Tax brackets are there for progressive taxation. Progressive income taxation is the most fair form of taxation. The least fair is consumption tax - such as sales tax. Sales tax tax disproportionately burdens lower income households. Since most places have sales tax, an aggressive progression of income taxation is called for to balance the scales.

[–] [email protected] 1 points 54 minutes ago

Could totally do a sigmoid function and just integrate over the income. But the brackets are just discrete approximation of that.

[–] [email protected] 3 points 2 hours ago (1 children)

Sounds like a nightmare to try to explain to someone. Technically it should work, but practically it might be difficult.

[–] [email protected] 2 points 2 hours ago (3 children)

Why? To me it'd be much more intuitive. I find brackets quite confusing

[–] [email protected] 1 points 27 minutes ago

The brackets are pretty simple. It's percentages and subtractions. Think "buckets" that spill over in the next, and each "bucket" has a larger proportion that's taken as taxes. Keep the numbers small so its easier. Imagine that there are three brackets. 0-100$ pays 10% tax. 101-200$ pays 20%. 200$ and more pays 30%.

Someone who wins 150$ pays 10% on the money they made from 0 to 100$, and 20% on the 101st dollar until their last, so they'll win 150-10-10=130$ after tax. They didn't win more than 200$, so no money gets taxed at the third bracket's rate.

Say that person wins 250$ next year. Their first 100$ will result in the exact same 10$ in taxes. Their 100th to 199th dollars will be in the second 20% bracket. Their remaining 50$ falls in the last bracket, so gets taxed 30%. They will therefore this year make 250-10-20-15=205$ after tax.

Said person gets a big promotion and is now making 1000$ the third year. Their first 100$ gets the same 10$ tax, same for their second 200$ with the same 20$ tax. They have 800$ left in the last bracket, which at 30% means 240$. So they'd be winning 1000-10-20-240=730$ that year.

[–] [email protected] 1 points 1 hour ago

How would an infinitely adjusting tax percentage be intuitive? Brackets are simple. You pay x% on your income in some bracket and y% on your income in a different bracket. You only need simple multiplication and addition to figure out what you would owe.

[–] [email protected] 1 points 1 hour ago

Brackets are lobbied for. You cant lobby a straight line.

[–] [email protected] -1 points 7 hours ago (2 children)

What a bad set of graphs! The first one is just wrong.

[–] [email protected] 5 points 5 hours ago

Good thing it's a wiki!

[–] [email protected] 10 points 7 hours ago (1 children)
[–] [email protected] 1 points 5 hours ago (1 children)

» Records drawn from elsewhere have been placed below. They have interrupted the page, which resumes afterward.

/-- MPUT refuses a bad count with RANGE in every mode, and a good one in IDLE with MODE; MDEL, whose entry gives no order of checks, is MODE in IDLE whatever its count, and RANGE for a bad count in the other modes (R65, R67, R68, R190); a payload too short is RANGE, MODE in IDLE (R179; log 13). An entry out of range is RANGE; a present tag is AMENDED with its HOLD kept, no counter changed, and a changed cabin handed on; an absent one is FULL or INSERTED with its cell counted up. A tag of MDEL is RANGE, NOT_FOUND, or REMOVED with its cell counted down and the deletion handed on. An MPUT of 1 to 16 entries and an MDEL of 1 to 32 tags deal with each in the order carried, each on the state that the one before it left, and reply with their outcomes in that order (R66 to R68; the outcome codes are log 14). What an insert or a removal does to the fresh filter of a running rebuild is said by the law of the store (ManifestLawIsKept). -/
def Obligations.EntriesPutAndDeleted : Prop :=
  ∀ (hdr : ReqHdr) (s : State) (p : PutArg) (put : Request) (del : Request) (a : MputArg) (b : MdelArg),
    put = .mput (some a) → del = .mdel (some b) →
    (s.mayServe hdr (.mput none) = true →
      Answers (.mput hdr none) hdr (.mput none) s (if s.mode = .idle then .mode else .range) [] (dropRequest s)) ∧
    (s.mayServe hdr (.mdel none) = true →
      Answers (.mdel hdr none) hdr (.mdel none) s (if s.mode = .idle then .mode else .range) [] (dropRequest s)) ∧
    (s.mayServe hdr put = true →
      (a.count = 0 ∨ 16 < a.count → Answers (.mput hdr (some a)) hdr put s .range [] (dropRequest s)) ∧
      (1 ≤ a.count → a.count ≤ 16 → s.mode = .idle → Answers (.mput hdr (some a)) hdr put s .mode [] (dropRequest s)) ∧
      (∀ run : State × List Datum, 1 ≤ a.count → a.count ≤ 16 → a.entries.length = a.count → s.mode ≠ .idle →
        run = a.entries.foldl (fun y q => ((putOne q y.1).1, y.2 ++ [.u8 (putOne q y.1).2.code])) (dropRequest s, []) →
        run.2.length = a.count ∧ Answers (.mput hdr (some a)) hdr put s .done (.u8 a.count :: run.2) run.1) ∧
      (a = { count := 1, entries := [p] } → s.mode ≠ .idle →
        (p.tag = 0 ∨ 999999999 < p.tag ∨ 9999 < p.cabin ∨ 255 < p.group →
          Answers (.mput hdr (some a)) hdr put s .done [.u8 1, .u8 1] (dropRequest s)) ∧
        (1 ≤ p.tag → p.tag ≤ 999999999 → p.cabin ≤ 9999 → p.group ≤ 255 → p.priority ≤ 1 → p.oversize ≤ 1 →
          (∀ key e u, s.manifest.live p.tag = some (key, e) →
            u = { dropRequest s with
              manifest :=
                { s.manifest with
                  entries :=
                    Table.put s.manifest.entries key
                      { tag := p.tag, cabin := p.cabin, group := p.group, hold := e.hold, priority := p.priority == 1
                        oversize := p.oversize == 1 } } } →
            Answers (.mput hdr (some a)) hdr put s .done [.u8 1, .u8 2]
              (if e.cabin = p.cabin then u else manifestChange .amend p.tag u)) ∧
          (s.manifest.live p.tag = none → s.manifest.freeKey p.tag = none →
            Answers (.mput hdr (some a)) hdr put s .done [.u8 1, .u8 3] (dropRequest s)) ∧
          (∀ key, s.manifest.live p.tag = none → s.manifest.freeKey p.tag = some key →
            ∃ t, Answers (.mput hdr (some a)) hdr put s .done [.u8 1, .u8 4] t ∧
              t = { dropRequest s with
                manifest :=
                  { s.manifest with
                    entries :=
                      Table.put s.manifest.entries key
                        { tag := p.tag, cabin := p.cabin, group := p.group, hold := false, priority := p.priority == 1
                          oversize := p.oversize == 1 }
                    filter := t.manifest.filter
                    rebuild := t.manifest.rebuild } } ∧
              (FilterForm s.manifest.filter → ∀ cell,
                counterAt t.manifest.filter cell =
                  if cell = p.tag % 4093 then min 15 (counterAt s.manifest.filter cell + 1)
                  else counterAt s.manifest.filter cell))))) ∧
    (s.mayServe hdr del = true →
      (s.mode = .idle → Answers (.mdel hdr (some b)) hdr del s .mode [] (dropRequest s)) ∧
      (s.mode ≠ .idle → b.count = 0 ∨ 32 < b.count →
        Answers (.mdel hdr (some b)) hdr del s .range [] (dropRequest s)) ∧
      (∀ run : State × List Datum, 1 ≤ b.count → b.count ≤ 32 → b.tags.length = b.count → s.mode ≠ .idle →
        run = b.tags.foldl (fun y n => ((deleteOne n y.1).1, y.2 ++ [.u8 (deleteOne n y.1).2])) (dropRequest s, []) →
        run.2.length = b.count ∧ Answers (.mdel hdr (some b)) hdr del s .done (.u8 b.count :: run.2) run.1) ∧
      (∀ tag, b = { count := 1, tags := [tag] } → s.mode ≠ .idle →
        (tag = 0 ∨ 999999999 < tag → Answers (.mdel hdr (some b)) hdr del s .done [.u8 1, .u8 1] (dropRequest s)) ∧
        (1 ≤ tag → tag ≤ 999999999 → s.manifest.live tag = none →
          Answers (.mdel hdr (some b)) hdr del s .done [.u8 1, .u8 2] (dropRequest s)) ∧
        (∀ key e, 1 ≤ tag → tag ≤ 999999999 → s.manifest.live tag = some (key, e) →
          ∃ u, Answers (.mdel hdr (some b)) hdr del s .done [.u8 1, .u8 3] (manifestChange .delete tag u) ∧
            u = { dropRequest s with
              manifest :=
                { s.manifest with
                  entries := Table.del s.manifest.entries key
                  filter := u.manifest.filter
                  rebuild := u.manifest.rebuild } } ∧
            (FilterForm s.manifest.filter → ∀ cell,
              counterAt u.manifest.filter cell =
                if cell = tag % 4093 ∧ counterAt s.manifest.filter cell < 15 then counterAt s.manifest.filter cell - 1
                else counterAt s.manifest.filter cell))))
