-- ==== Sys2Proof/Laws/Table.lean ====
section
/-! SUPPORT. The laws of the sparse tables: read after write, and the canonical form that every operation keeps. -/

namespace Sys2Proof.Machine

open Sys2Proof

theorem Table.get_nil {α : Type} (k : Nat) : Table.get ([] : List (Nat × α)) k = none := rfl

/-- A key below every listed key is not listed. -/
theorem Table.get_below {α : Type} {t : List (Nat × α)} {k : Nat} (h : ∀ x ∈ t, k < x.1) : Table.get t k = none := by
  induction t with
  | nil => rfl
  | cons x rest ih =>
    have hx := h x (by simp)
    simp only [Table.get]
    rw [if_neg (by omega)]
    exact ih (fun y hy => h y (by simp [hy]))

/-- The key written reads as the value written. -/
@[simp] theorem Table.get_put_same {α : Type} (t : List (Nat × α)) (k : Nat) (a : α) :
    Table.get (Table.put t k a) k = some a := by
  induction t with
  | nil => simp [Table.put, Table.get]
  | cons x rest ih =>
    simp only [Table.put]
    split
    · simp [Table.get]
    · split
      · simp [Table.get]
      · simp only [Table.get]
        rw [if_neg (by omega), ih]

/-- Every other key reads as before. -/
theorem Table.get_put_other {α : Type} (t : List (Nat × α)) {k k' : Nat} (a : α) (h : k' ≠ k) :
    Table.get (Table.put t k a) k' = Table.get t k' := by
  induction t with
  | nil => simp [Table.put, Table.get, Ne.symm h]
  | cons x rest ih =>
    simp only [Table.put]
    split
    · simp [Table.get, Ne.symm h]
    · split
      · rename_i _ h2
        simp [Table.get, Ne.symm h, ← h2]
      · simp only [Table.get, ih]

/-- A key freed from a table in canonical form is not listed. -/
theorem Table.get_del_same {α : Type} {t : List (Nat × α)} (k : Nat) (h : Table.wf t) :
    Table.get (Table.del t k) k = none := by
  induction t with
  | nil => rfl
  | cons x rest ih =>
    have hp := List.pairwise_cons.1 h
    simp only [Table.del]
    split
    · rename_i hk
      exact Table.get_below (fun y hy => by have := hp.1 y hy; omega)
    · rename_i hk
      simp only [Table.get]
      rw [if_neg hk, ih hp.2]

/-- Every other key reads as before. -/
theorem Table.get_del_other {α : Type} (t : List (Nat × α)) {k k' : Nat} (h : k' ≠ k) :
    Table.get (Table.del t k) k' = Table.get t k' := by
  induction t with
  | nil => rfl
  | cons x rest ih =>
    simp only [Table.del]
    split
    · rename_i hk
      simp only [Table.get]
      rw [if_neg (by omega)]
    · simp only [Table.get, ih]

/-- What a table holds after a write. -/
theorem Table.mem_put {α : Type} {t : List (Nat × α)} {k : Nat} {a : α} {x : Nat × α} (h : x ∈ Table.put t k a) :
    x = (k, a) ∨ x ∈ t := by
  induction t with
  | nil => simpa [Table.put] using h
  | cons y rest ih =>
    simp only [Table.put] at h
    split at h
    · simpa using h
    · split at h
      · rcases List.mem_cons.1 h with h | h
        · exact .inl h
        · exact .inr (by simp [h])
      · rcases List.mem_cons.1 h with h | h
        · exact .inr (by simp [h])
        · rcases ih h with h | h
          · exact .inl h
          · exact .inr (by simp [h])

/-- What a table holds after a key is freed stood in it before. -/
theorem Table.mem_del {α : Type} {t : List (Nat × α)} {k : Nat} {x : Nat × α} (h : x ∈ Table.del t k) : x ∈ t := by
  induction t with
  | nil => simp [Table.del] at h
  | cons y rest ih =>
    simp only [Table.del] at h
    split at h
    · simp [h]
    · rcases List.mem_cons.1 h with h | h
      · simp [h]
      · simp [ih h]

/-- A write keeps the canonical form. -/
theorem Table.wf_put {α : Type} {t : List (Nat × α)} (k : Nat) (a : α) (h : Table.wf t) : Table.wf (Table.put t k a) := by
  induction t with
  | nil => simp [Table.put, Table.wf]
  | cons x rest ih =>
    have hp := List.pairwise_cons.1 h
    simp only [Table.put]
    split
    · rename_i hk
      refine List.pairwise_cons.2 ⟨fun y hy => ?_, h⟩
      rcases List.mem_cons.1 hy with hy | hy
      · simpa [hy] using hk
      · have := hp.1 y hy
        show k < y.1
        omega
    · split
      · rename_i _ hk
        exact List.pairwise_cons.2 ⟨fun y hy => by have := hp.1 y hy; show k < y.1; omega, hp.2⟩
      · rename_i h1 h2
        refine List.pairwise_cons.2 ⟨fun y hy => ?_, ih hp.2⟩
        rcases Table.mem_put hy with hy | hy
        · subst hy
          show x.1 < k
          omega
        · exact hp.1 y hy

/-- Freeing a key keeps the canonical form. -/
theorem Table.wf_del {α : Type} {t : List (Nat × α)} (k : Nat) (h : Table.wf t) : Table.wf (Table.del t k) := by
  induction t with
  | nil => exact h
  | cons x rest ih =>
    have hp := List.pairwise_cons.1 h
    simp only [Table.del]
    split
    · exact hp.2
    · exact List.pairwise_cons.2 ⟨fun y hy => hp.1 y (Table.mem_del hy), ih hp.2⟩

/-! ## Filters (R63) -/

/-- Setting a counter to a value of at most 15 keeps a filter's form. -/
theorem filterForm_setCounter {f : List (Nat × Nat)} (cell : Nat) {n : Nat} (hn : n ≤ Config.counterMax)
    (h : FilterForm f) : FilterForm (setCounter f cell n) := by
  unfold setCounter
  split
  · exact ⟨Table.wf_del _ h.1, fun x hx => h.2 x (Table.mem_del hx)⟩
  · refine ⟨Table.wf_put _ _ h.1, fun x hx => ?_⟩
    rcases Table.mem_put hx with hx | hx
    · subst hx
      exact ⟨by show 1 ≤ n; omega, hn⟩
    · exact h.2 x hx

/-- Counting up keeps a filter's form. -/
theorem filterForm_countUp {f : List (Nat × Nat)} (cell : Nat) (h : FilterForm f) : FilterForm (countUp f cell) :=
  filterForm_setCounter cell (Nat.min_le_left _ _) h

/-- Counting down keeps a filter's form. -/
theorem filterForm_countDown {f : List (Nat × Nat)} (cell : Nat) (h : FilterForm f) : FilterForm (countDown f cell) := by
  unfold countDown
  split
  · exact filterForm_setCounter cell (by omega) h
  · exact h

/-- The counter set reads as the value set, in a filter in canonical form. -/
theorem counterAt_setCounter_same {f : List (Nat × Nat)} (cell n : Nat) (h : Table.wf f) :
    counterAt (setCounter f cell n) cell = n := by
  unfold setCounter counterAt
  split
  · rename_i hn
    simp [Table.get_del_same cell h, hn]
  · simp

/-- Every other counter reads as before. -/
theorem counterAt_setCounter_other (f : List (Nat × Nat)) {cell cell' : Nat} (n : Nat) (h : cell' ≠ cell) :
    counterAt (setCounter f cell n) cell' = counterAt f cell' := by
  unfold setCounter counterAt
  split
  · rw [Table.get_del_other f h]
  · rw [Table.get_put_other f n h]

/-- The tables are in canonical form right after reset. -/
theorem reset_tables_wf : Table.wf State.reset.manifest.entries ∧ FilterForm State.reset.manifest.filter :=
  ⟨.nil, .nil, fun x hx => by cases hx⟩

end Sys2Proof.Machine
end

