-- ==== Sys2Proof/Tests/Slice0.lean ====
section
/-! SUPPORT. The model's own tests: ill-formed commands refused, the spec's worked cases one step at a time, and for each statement with hypotheses a state and operands that meet them. -/

set_option Elab.async false

namespace Sys2Proof.Tests

open Sys2Proof Sys2Proof.Machine

/-! ## Small states -/

/-- The state after one command. -/
def after (c : Instr) (s : State) : State :=
  match exec c s with
  | .next t => t
  | .fault _ => s
  | .refused _ => s

/-- A request's header: station 1, sequence 9. -/
def hdr : ReqHdr := { src := 1, seq := 9 }

/-- A loop of 16 trays, 200 steps apart, with drift tolerance 40 and the arch at 100. -/
def loop16 : Geometry :=
  { trays := 16, pitch := 200, driftTol := 40, archLoc := 100, archDelay := 50, archStation := 3 }

/-- An enabled induction line at 2,600. -/
def cfg0 : LineCfg := { loc := 2600, delay := 20, gap := 3, station := 4, enable := true }
def line0 : Line := { Line.powerOn with cfg := some cfg0 }

/-- A chute of this state, with this capacity, an eye and no orders. -/
def chuteAt (loc station capacity : Nat) (state : ChuteState) : Chute :=
  { installChute
      { loc := loc, delay := 117, window := 160, side := 1, capacity := capacity, watermark := 0, confirm := 400,
        station := station, stopOnFault := 1 } 0 with
    state := state
    serial := some 41 }

/-- A port that is UP with a free transmitter. -/
def portUp : Port := { Port.powerOn 126 with state := .up, tx := none }

/-- A small configured part in this mode and tracking state, both ports UP. -/
def ready (m : Mode) (k : TrackState) : State :=
  { State.reset with
    tracker := { Tracker.powerOn with state := k, geo := some loop16 }
    trays := List.replicate 16 (Tray.blank .empty)
    lines := line0 :: List.replicate 3 Line.powerOn
    arch := { Arch.powerOn with lapLimit := some 3 }
    carts := { CartUnit.powerOn with chutes := [chuteAt 600 20 2 .opened], loaded := true, nextSerial := 42 }
    session := { Session.powerOn with mode := m, voyage := if m = .idle then 0 else 7, watch := m == .draining }
    link := { Link.powerOn 0 with up := portUp, down := portUp } }

def State.withTrack (s : State) (f : Tracker → Tracker) : State := { s with tracker := f s.tracker }
def State.withTray (s : State) (k : Nat) (t : Tray) : State := { s with trays := s.trays.set k t }
def State.withChute (s : State) (c : Chute) : State := { s with carts := { s.carts with chutes := [c] } }
def State.withTiming (s : State) (l : List TimedBody) : State :=
  { s with link := { s.link with timing := l.map (fun b => { dst := 20, body := b, begun := false }) } }
def State.withDown (s : State) (f : Port → Port) : State := { s with link := { s.link with down := f s.link.down } }
def State.withUp (s : State) (f : Port → Port) : State := { s with link := { s.link with up := f s.link.up } }

/-- A tray with a bag in this state. -/
def bag (st : TrayState) (tag : Nat) : Tray := { Tray.blank st with tag := tag, cabin := 7214, lap := 1 }

/-- A reply that waits. -/
def oneReply : Reply := { hdr := hdr, kind := 0x40, status := .done, results := [] }

/-! ## Ill-formed commands are refused by WellFormed -/

theorem test_wf_accepts :
    [Instr.homePulse, .powerOnReset 127, .confirmationExpiry 63, .brdy 126 (.full ⟨255, 4294967295, 0⟩),
      .ldon 1 (.short [1#8, 2#8, 3#8]), .stat hdr (some ⟨7, 63⟩), .modeOpen hdr (.badAction 7), .lrst hdr].all Instr.wf =
      true := by decide

theorem test_wf_refuses_events :
    [Instr.powerOnReset 128, .confirmationExpiry 64].all (fun c => !c.wf) = true := by decide

theorem test_wf_refuses_sources :
    [Instr.brdy 0 (.full ⟨0, 0, 0⟩), .ldon 127 (.full ⟨0, 0, 1⟩), .tscn 0 (.full ⟨0, 1, 0, 0⟩), .ceye 127 (.full 0),
      .cout 0 (.full 0), .cin 0 (.full 0), .cflt 0 (.full 0), .cclr 0 (.full 0), .fbld ⟨127, 0⟩, .lrst ⟨1, 256⟩,
      .requestIntake ⟨0, 0⟩ .fbld].all (fun c => !c.wf) = true := by decide

theorem test_wf_refuses_field_values :
    [Instr.brdy 4 (.full ⟨256, 0, 0⟩), .brdy 4 (.full ⟨0, 4294967296, 0⟩), .brdy 4 (.full ⟨0, 0, 4294967296⟩),
      .ldon 4 (.full ⟨256, 0, 1⟩), .ldon 4 (.full ⟨0, 65536, 1⟩), .ldon 4 (.full ⟨0, 0, 256⟩),
      .tscn 3 (.full ⟨65536, 1, 0, 0⟩), .tscn 3 (.full ⟨0, 256, 0, 0⟩), .tscn 3 (.full ⟨0, 1, 4294967296, 0⟩),
      .tscn 3 (.full ⟨0, 1, 0, 4294967296⟩), .ceye 20 (.full 256), .cout 20 (.full 256), .cin 20 (.full 256),
      .cflt 20 (.full 256), .cclr 20 (.full 256)].all (fun c => !c.wf) = true := by decide

theorem test_wf_refuses_whole_payload_as_short :
    [Instr.brdy 4 (.short (List.replicate 9 0#8)), .ldon 4 (.short (List.replicate 4 0#8)),
      .tscn 3 (.short (List.replicate 11 0#8)), .ceye 20 (.short [0#8])].all (fun c => !c.wf) = true := by decide

theorem test_wf_refuses_request_values :
    [Instr.stat hdr (some ⟨256, 0⟩), .stat hdr (some ⟨6, 256⟩), .stat hdr (some ⟨1, 1⟩), .modeOpen hdr (.voyage 65536),
      .modeOpen hdr (.badAction 6), .modeOpen hdr (.badAction 256), .mget hdr (some 4294967296),
      .hold hdr (some 4294967296), .rlse hdr (some 4294967296), .ccmdOpen hdr (.of 256), .ccmdOpen hdr (.badAction 4),
      .ccmdClose hdr 256, .ccmdForceClose hdr 256, .ccmdClearFault hdr 256, .tcmdDisable hdr (.of 65536),
      .tcmdDisable hdr (.badAction 2), .tcmdEnable hdr 65536, .crd hdr (some ⟨256, 0⟩), .crd hdr (some ⟨0, 256⟩),
      .srd hdr (some ⟨65536, 1⟩), .srd hdr (some ⟨0, 256⟩), .sres hdr (some ⟨65536, 1, 0⟩),
      .sres hdr (some ⟨1, 4294967296, 0⟩), .sres hdr (some ⟨1, 1, 65536⟩), .sdel hdr (some 65536),
      .requestIntake hdr (.mget (some 4294967296))].all (fun c => !c.wf) = true := by decide

/-- A well-formed loop configuration, chute, rule and manifest entry, each of which the next tests spoil in one value. -/
def loopArg : LoopArg :=
  { trays := 300, pitch := 800, driftTol := 40, archLoc := 4000, archDelay := 40, archStation := 3,
    lines := [{ loc := 236000, delay := 255, gap := 9, station := 4, enable := 1 }], lapLimit := 0, dflt := 2,
    straySet := [12], policy := 1, stopOut := 1, stopIn := 1 }
def chuteArg : ChuteArg :=
  { loc := 600, delay := 255, window := 160, side := 1, capacity := 120, watermark := 255, confirm := 400, station := 20,
    stopOnFault := 1 }
def ruleArg : RuleArg := { enabled := 1, mtch := .any, action := 1, targets := [0] }
def putArg : PutArg := { tag := 400012345, cabin := 7214, group := 0, priority := 0, oversize := 0 }

theorem test_wf_accepts_tables :
    [Instr.lcfg hdr (some loopArg), .ccfg hdr (some ⟨0, 1, 1, [chuteArg]⟩), .rload hdr (some ⟨0, 1, 1, [ruleArg]⟩),
      .rset hdr (some ⟨63, ruleArg⟩), .mput hdr (some ⟨1, [putArg]⟩), .mdel hdr (some ⟨32, List.replicate 32 1⟩),
      .zload hdr (some (List.replicate 32 ⟨9999, 20, 3⟩)), .mput hdr (some ⟨17, []⟩)].all Instr.wf = true := by decide
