-- ==== Sys2Proof/Decode.lean ====
section
/-! DEFINITION. The reading of opcode-table words. No row of spec/opcode_table.json gives bits ("fields" is empty in
every row), so no word spells a command. The bytes of frames and messages are read in Machine/Operands.lean. -/

namespace Sys2Proof

/-- The command that a word spells by the table's bits: none, because no row gives bits. -/
def decodeTableWord (_nbits _w : Nat) : Option Instr := none

end Sys2Proof
end

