/-- The recovery record (R120). -/
structure Recovery where
  contour : Nat
  pass    : Pass
  place   : WirePlace
  path    : Option EpisodeKind
  step    : RecoveryStep
  next    : Option Nat
  deriving DecidableEq, Repr

/-- What started a tab pass (R131). -/
inductive PassTrigger
  | tabs | endProgram | forced
  deriving DecidableEq, Repr

/-- Step of a pass contour (R133 to R137). -/
inductive PassStep
  | travel | threading | approach | closing
  deriving DecidableEq, Repr

/-- The per-contour fields of a pass record (R133), with approach next (R135). -/
structure PassWork where
  contour  : Nat
  t        : Nat
  approach : Direction
  step     : PassStep
  next     : Nat
  deriving DecidableEq, Repr

/-- The pass record (R131). -/
structure PassRecord where
  trigger : PassTrigger
  work    : Option PassWork
  deriving DecidableEq, Repr

/-! ## Reports -/

/-- The fields of a report before its time stamp (12.4). `present` tells whether a PROGRESS report is of the
station's present program (R46). -/
inductive ReportBody
  | refusal (seq : Seq) (reason : RefusalReason) (expected : Option Seq) (credits : Nat)
  | progress (tag : Byte) (consumed : Seq) (credits : Nat) (present : Bool)
  | mark (handle : Fin 8) (seq : Seq) (contour : Nat) (outcome : MarkOutcome)
  | thread (kind : EpisodeKind) (contour : Nat) (outcome : ThreadOutcome) (attempts : Nat) (offset : Int)
  | wireBreak (contour : Nat) (pass : Pass) (place : WirePlace) (position boundary : Nat × Nat) (count : Nat)
      (exceeded : Bool)
  | held (added all : Holds) (activity : Activity) (contour : Option Nat) (code : Option Byte) (cause : Option Cause)
  | resumed (by_ : Clearing) (activity : Activity) (contour : Option Nat)
  | underrun (contour ordinal : Nat) (consumed : Seq)
  | kerfWait (contour need : Nat)
  | contourEnd (contour : Nat) (state : ContourState) (cause : Cause) (arrived cursor breaks : Nat) (offset : Int)
  | programEnd (tag : Byte) (seq : Seq) (completed failed : Nat)
  | teardown (tag : Byte) (firstDiscarded : Option Seq) (discarded aborted uncutTab : Nat) (cause : TeardownCause)
      (wire : Wire)
  deriving DecidableEq, Repr

/-- A report with the time stamp taken when it was built (R187). -/
structure Report where
  body  : ReportBody
  stamp : Time
  deriving DecidableEq, Repr

/-- The reservation request of an entry whose forced-tab-pass check called for no pass (R65): none is still to be made, it
is held until the next event, or it is due. The model's own, for the moment between the check and the request in which
R65 and R89 let another station take the slots (log entry 33). -/
inductive KerfRequest
  | none | held | due
  deriving DecidableEq, Repr

/-- One station's state: its admission (R33), threading controller (R95), sequencer (R52, R114, R120, R131), station
port link status (R193) and report queue (R182). Fields the manual only implies: `breakPending` (a charged break
whose STOP's answer has not arrived, R115), `failureCutDue` (the wire cut a failure calls for, R153),
`directiveMarks` (marked directives that have left the queue, R159), `endProgram` (the sequence of an END_PROGRAM
that has left the queue, R77), `teardown` (the teardown in progress and its cause, R157) and `kerfRequest` (a reservation
request that the entry of the current contour has still to make, R65). -/
structure Station where
  adm              : Admission
  tc               : Threader
  state            : StationState
  activity         : Activity
  wire             : Wire
  wirePlace        : WirePlace
  holds            : Holds
  current          : Option Nat
  pair             : List Op
  nextIssue        : Byte
  stopAwaited      : Bool
  returned         : List Returned
  underrunReported : Bool
  closing          : Option Closing
  catchWait        : Option Time
  deferred         : List Nat
  completed        : Nat
  failed           : Nat
  lost             : Nat
  recovery         : Option Recovery
  pass             : Option PassRecord
  breakPending     : Bool
  failureCutDue    : Bool
  directiveMarks   : List MarkRef
  endProgram       : Option Seq
  teardown         : Option TeardownCause
  linkUp           : Bool
  reports          : List Report
  kerfRequest      : KerfRequest
  deriving DecidableEq, Repr

/-- The Notice Unit: 16 flags, 16 enables, one pending notice (R184, R185). -/
structure Notices where
  flags   : BitVec 16
  enables : BitVec 16
  pending : Bool
  deriving DecidableEq, Repr

/-- The part of the machine that the work of the stations reaches: time base (R187), Notice Unit, Contour Table by
ID (R1), pool of the Kerf Record Store (R81) and the four stations. `freeCount` is the model's own: it numbers the draws of
free values (log entries 1 and 33). -/
structure Works where
  time      : Time
  notices   : Notices
  contours  : List (Nat × Contour)
  pool      : Pool
  stations  : PerStation Station
  freeCount : Nat
  deriving DecidableEq, Repr

/-! ## Gap Monitor, sense lines, calibration store -/

/-- Gap mode (R165). -/
inductive GapMode
  | off | single | continuous | continuousHold
  deriving DecidableEq, Repr

/-- An input of the converter (R162). -/
inductive GapInput
  | station (st : St)
  | reference
  deriving DecidableEq, Repr

/-- The conversion in progress: its input, and whether it is flagged SINGLE rather than SCAN (R162). -/
structure Conversion where
  input  : GapInput
  single : Bool
  deriving DecidableEq, Repr

/-- Configuration of a station channel (R165). -/
structure GapConfig where
  mode      : GapMode
  window    : Nat
  threshold : Nat
  ratio     : Nat
  gain      : Nat
  deriving DecidableEq, Repr

/-- A station channel of the Gap Monitor (R165); `latest` holds raw and corrected codes. -/
structure GapChannel where
  cfg       : GapConfig
  count     : Nat
  shorts    : Nat
  latest    : Option (Nat × Nat)
  lastRatio : Option Nat
  maximum   : Nat
  minimum   : Nat
  alarm     : Bool
  deriving DecidableEq, Repr

/-- A GAP_SINGLE outstanding: its transaction number and its station (R162, R170). -/
structure GapSingle where
  tn : Byte
  st : St
  deriving DecidableEq, Repr

/-- The Gap Monitor: converter (R162) and station channels (R165). -/
structure GapMonitor where
  inProgress    : Conversion
  scan          : GapInput
  pendingSingle : Option St
  outstanding   : Option GapSingle
  offset        : Nat
  channels      : PerStation GapChannel
  deriving DecidableEq, Repr

/-- The active edge of a sense line (R173). -/
inductive Edge
  | rising | falling
  deriving DecidableEq, Repr

/-- A sense line (R173). -/
structure SenseLine where
  enable : Bool
  edge   : Edge
  level  : Level
  deriving DecidableEq, Repr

The tax is never negative. Instead, it plots a progressive tax rate, and calls it "negative".

The second graph is just confusing and detracts from the explanation instead of adding to it.

[–] [email protected] 10 points 5 hours ago (1 children)

That graph plots gross pay (x-axis) against take-home cash (y-axis). The far left of the graph (in green) shows people making under 20k taking home more than their "earned" pay. At the extreme bottom is somebody making 1,000/year taking home 10,000. The progressive income tax starts at 20,000.

Not labeling the axises does make it hard to read.

[–] [email protected] 4 points 5 hours ago

Oh, that's right. Yes, the graph is only bad and not wrong.